/-- The flags LIMIT, WIND and LEVEL (R68). -/
theorem limitFlag_iff : (computedGroup s n).flags.limit = true ↔
    ¬s.clock.state = .safe ∧ s.water.groups[n].enabled = true ∧
      s.water.groups[n].heightLimit < (computedGroup s n).demanded ∧
      s.water.groups[n].heightLimit = (computedGroup s n).capped := by
  show (!s.inSafe && _ && decide _ && _ == _) = true ↔ _
  rw [Bool.and_eq_true, Bool.and_eq_true, caps_iff, decide_eq_true_iff, beq_iff_eq, and_assoc, and_assoc]
  rfl

/-- A term decides the capped height out of SAFE, of an enabled group. -/
def TermFlag (s : State) (n : Fin 32) (term : Option Nat) : Prop :=
  ¬s.clock.state = .safe ∧ s.water.groups[n].enabled = true ∧
    ∃ v, term = some v ∧ v < s.water.groups[n].heightLimit ∧ v < (computedGroup s n).demanded ∧ v = (computedGroup s n).capped

theorem windFlag_iff : (computedGroup s n).flags.wind = true ↔ TermFlag s n (windTerm s s.water.groups[n]) := by
  show (!s.inSafe && _ && termDecides _ _ _ _) = true ↔ _
  rw [Bool.and_eq_true, caps_iff, termDecides_iff, and_assoc]
  rfl

theorem levelFlag_iff : (computedGroup s n).flags.level = true ↔ TermFlag s n (levelTerm s s.water.groups[n]) := by
  show (!s.inSafe && _ && termDecides _ _ _ _) = true ↔ _
  rw [Bool.and_eq_true, caps_iff, termDecides_iff, and_assoc]
  rfl

end

/-- Settles O27: the stages of the computation one by one, and the bounds that the slew and the budget keep. -/
theorem pumpTurnKeepsTheSpeedLaws : Obligations.PumpTurnKeepsTheSpeedLaws := by
  intro l x n s serves ready fresh turn kind bound
  have started : exec (.attemptStart l) s = _ := congrArg Host.Outcome.next (attemptStart_ready serves ready)
  rw [buildOrder_set fresh turn, buildSet_bound kind bound] at started
  have group : (compute n s).water.groups[n] = computedGroup s n := by
    rw [compute_eq]
    exact Vector.getElem_set_self ..
  rw [group] at started
  refine ⟨_, started, ?_⟩
  intro g h safe down order wind level terms raw confirmed v claimed rated estimate sum held decides
  have hIs : h = computedGroup s n := group
  clear_value h
  subst hIs
  have downIs : effectiveDownStep s g = down := if_congr inSafe_iff rfl rfl
  have sumIs (w : Nat) : powerSumAt s n w = sum w := by
    simp only [powerSumAt, otherPower, powerEstimate_eq, ratedPowerUsed_eq]
    rfl
  have freshIs : freshSpeed s n = v := by
    show slewed s g _ = v
    rw [slewed, downIs]
    exact if_congr inSafe_iff rfl rfl
  have heldIs : budgetHolds s n v = true ↔ held := by
    rw [budgetHolds_iff, sumIs]
    rfl
  obtain ⟨up, safeLe, downLe, targetLe⟩ := slewed_bounds s g (computedGroup s n).target
  rw [downIs] at downLe targetLe
  obtain ⟨issuedLe, issuedGe⟩ := issued_bounds s n
  refine ⟨?_, ?_, rfl, ?_, ?_, rfl, ?_, ?_, ?_, ?_, ?_, ?_, ?_, ?_, ?_, ?_, ?_, ?_, ?_, ?_, ?_, ?_, ?_⟩
  · rw [compute_eq]
    rfl
  · rw [compute_eq]
    rfl
  · rw [compute_eq]
    simp only [Exchange.withOrder, turn]
    rfl
  · rw [compute_eq]
    rfl
  · rintro (inSafe | disabled)
    · exact cappedHeight_of_safe (inSafe_iff.2 inSafe) _
    · exact computedGroup_capped_of_disabled disabled
  · exact fun out enabled => cappedHeight_least (fun inSafe => out (inSafe_iff.1 inSafe)) enabled _
  · by_cases shown : confirmed
    · rw [if_pos shown]
      exact valveLimited_confirmed fun v valve => valveConfirmed_iff.2 (shown v valve)
    · rw [if_neg shown]
      obtain ⟨v, valve, shut⟩ : ∃ v, g.valve = some v ∧ ¬valveConfirmed s v = true := by
        simpa only [confirmed, not_forall, exists_prop, ← valveConfirmed_iff] using shown
      exact valveLimited_unconfirmed valve shut
  · exact valveCommand_eq ..
  · rw [computedGroup_issued, freshIs]
    exact if_congr heldIs rfl rfl
  · exact inSafe_iff
  · exact limitFlag_iff
  · exact windFlag_iff
  · exact levelFlag_iff
  · exact decide_eq_true_iff
  · exact bne_iff_ne.trans (by rw [← freshIs]; rfl)
  · have budget : (computedGroup s n).flags.budget = budgetHolds s n (freshSpeed s n) := rfl
    rw [budget, freshIs]
    exact heldIs
  · exact issuedLe.trans up
  · exact fun inSafe => issuedLe.trans (safeLe (inSafe_iff.2 inSafe))
  · rcases issuedGe with delivered | issued
    · exact (Nat.sub_le _ _).trans delivered
    · rw [issued]
      exact downLe
  · intro v valve shut
    have unconfirmed : ¬valveConfirmed s v = true := fun shown => by
      obtain ⟨online, opened⟩ := valveConfirmed_iff.1 shown
      rcases shut with offline | closed
      · exact offline online
      · cases closed.symm.trans opened
    have limited : (computedGroup s n).target ≤ g.bypass := by
      rw [computedGroup_target, valveLimited_unconfirmed valve unconfirmed]
      exact min_le_right _ _
    exact issuedLe.trans (targetLe.trans (max_le_max_right _ limited))
  · intro rises
    have issued : (computedGroup s n).issued = if budgetHolds s n v = true then claimed g else v := by
      rw [computedGroup_issued, freshIs]
      rfl
    have free : ¬held := fun holds => by
      rw [issued, if_pos (heldIs.2 holds)] at rises
      exact lt_irrefl _ rises
    rw [issued, if_neg (mt heldIs.1 free)] at rises ⊢
    by_contra exceeds
    rw [not_or, not_le] at exceeds
    exact free ⟨exceeds.1, rises, exceeds.2⟩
-*-
Directions: Each entry in the data must be copied exactly.

Written response:
/-- The flags LIMIT, WIND and LEVEL (R68). -/
theorem limitFlag_iff : (computedGroup s n).flags.limit = true ↔
    ¬s.clock.state = .safe ∧ s.water.groups[n].enabled = true ∧
      s.water.groups[n].heightLimit < (computedGroup s n).demanded ∧
      s.water.groups[n].heightLimit = (computedGroup s n).capped := by
  show (!s.inSafe && _ && decide _ && _ == _) = true ↔ _
  rw [Bool.and_eq_true, Bool.and_eq_true, caps_iff, decide_eq_true_iff, beq_iff_eq, and_assoc, and_assoc]
  rfl

/-- A term decides the capped height out of SAFE, of an enabled group. -/
def TermFlag (s : State) (n : Fin 32) (term : Option Nat) : Prop :=
  ¬s.clock.state = .safe ∧ s.water.groups[n].enabled = true ∧
    ∃ v, term = some v ∧ v < s.water.groups[n].heightLimit ∧ v < (computedGroup s n).demanded ∧ v = (computedGroup s n).capped

theorem windFlag_iff : (computedGroup s n).flags.wind = true ↔ TermFlag s n (windTerm s s.water.groups[n]) := by
  show (!s.inSafe && _ && termDecides _ _ _ _) = true ↔ _
  rw [Bool.and_eq_true, caps_iff, termDecides_iff, and_assoc]
  rfl

theorem levelFlag_iff : (computedGroup s n).flags.level = true ↔ TermFlag s n (levelTerm s s.water.groups[n]) := by
  show (!s.inSafe && _ && termDecides _ _ _ _) = true ↔ _
  rw [Bool.and_eq_true, caps_iff, termDecides_iff, and_assoc]
  rfl

end

/-- Settles O27: the stages of the computation one by one, and the bounds that the slew and the budget keep. -/
theorem pumpTurnKeepsTheSpeedLaws : Obligations.PumpTurnKeepsTheSpeedLaws := by
  intro l x n s serves ready fresh turn kind bound
  have started : exec (.attemptStart l) s = _ := congrArg Host.Outcome.next (attemptStart_ready serves ready)
  rw [buildOrder_set fresh turn, buildSet_bound kind bound] at started
  have group : (compute n s).water.groups[n] = computedGroup s n := by
    rw [compute_eq]
    exact Vector.getElem_set_self ..
  rw [group] at started
  refine ⟨_, started, ?_⟩
  intro g h safe down order wind level terms raw confirmed v claimed rated estimate sum held decides
  have hIs : h = computedGroup s n := group
  clear_value h
  subst hIs
  have downIs : effectiveDownStep s g = down := if_congr inSafe_iff rfl rfl
  have sumIs (w : Nat) : powerSumAt s n w = sum w := by
    simp only [powerSumAt, otherPower, powerEstimate_eq, ratedPowerUsed_eq]
    rfl
  have freshIs : freshSpeed s n = v := by
    show slewed s g _ = v
    rw [slewed, downIs]
    exact if_congr inSafe_iff rfl rfl
  have heldIs : budgetHolds s n v = true ↔ held := by
    rw [budgetHolds_iff, sumIs]
    rfl
  obtain ⟨up, safeLe, downLe, targetLe⟩ := slewed_bounds s g (computedGroup s n).target
  rw [downIs] at downLe targetLe
  obtain ⟨issuedLe, issuedGe⟩ := issued_bounds s n
  refine ⟨?_, ?_, rfl, ?_, ?_, rfl, ?_, ?_, ?_, ?_, ?_, ?_, ?_, ?_, ?_, ?_, ?_, ?_, ?_, ?_, ?_, ?_, ?_⟩
  · rw [compute_eq]
    rfl
  · rw [compute_eq]
    rfl
  · rw [compute_eq]
    simp only [Exchange.withOrder, turn]
    rfl
  · rw [compute_eq]
    rfl
  · rintro (inSafe | disabled)
    · exact cappedHeight_of_safe (inSafe_iff.2 inSafe) _
    · exact computedGroup_capped_of_disabled disabled
  · exact fun out enabled => cappedHeight_least (fun inSafe => out (inSafe_iff.1 inSafe)) enabled _
  · by_cases shown : confirmed
    · rw [if_pos shown]
      exact valveLimited_confirmed fun v valve => valveConfirmed_iff.2 (shown v valve)
    · rw [if_neg shown]
      obtain ⟨v, valve, shut⟩ : ∃ v, g.valve = some v ∧ ¬valveConfirmed s v = true := by
        simpa only [confirmed, not_forall, exists_prop, ← valveConfirmed_iff] using shown
      exact valveLimited_unconfirmed valve shut
  · exact valveCommand_eq ..
  · rw [computedGroup_issued, freshIs]
    exact if_congr heldIs rfl rfl
  · exact inSafe_iff
  · exact limitFlag_iff
  · exact windFlag_iff
  · exact levelFlag_iff
  · exact decide_eq_true_iff
  · exact bne_iff_ne.trans (by rw [← freshIs]; rfl)
  · have budget : (computedGroup s n).flags.budget = budgetHolds s n (freshSpeed s n) := rfl
    rw [budget, freshIs]
    exact heldIs
  · exact issuedLe.trans up
  · exact fun inSafe => issuedLe.trans (safeLe (inSafe_iff.2 inSafe))
  · rcases issuedGe with delivered | issued
    · exact (Nat.sub_le _ _).trans delivered
    · rw [issued]
      exact downLe
  · intro v valve shut
    have unconfirmed : ¬valveConfirmed s v = true := fun shown => by
      obtain ⟨online, opened⟩ := valveConfirmed_iff.1 shown
      rcases shut with offline | closed
      · exact offline online
      · cases closed.symm.trans opened
    have limited : (computedGroup s n).target ≤ g.bypass := by
      rw [computedGroup_target, valveLimited_unconfirmed valve unconfirmed]
      exact min_le_right _ _
    exact issuedLe.trans (targetLe.trans (max_le_max_right _ limited))
  · intro rises
    have issued : (computedGroup s n).issued = if budgetHolds s n v = true then claimed g else v := by
      rw [computedGroup_issued, freshIs]
      rfl
    have free : ¬held := fun holds => by
      rw [issued, if_pos (heldIs.2 holds)] at rises
      exact lt_irrefl _ rises
    rw [issued, if_neg (mt heldIs.1 free)] at rises ⊢
    by_contra exceeds
    rw [not_or, not_le] at exceeds
    exact free ⟨exceeds.1, rises, exceeds.2⟩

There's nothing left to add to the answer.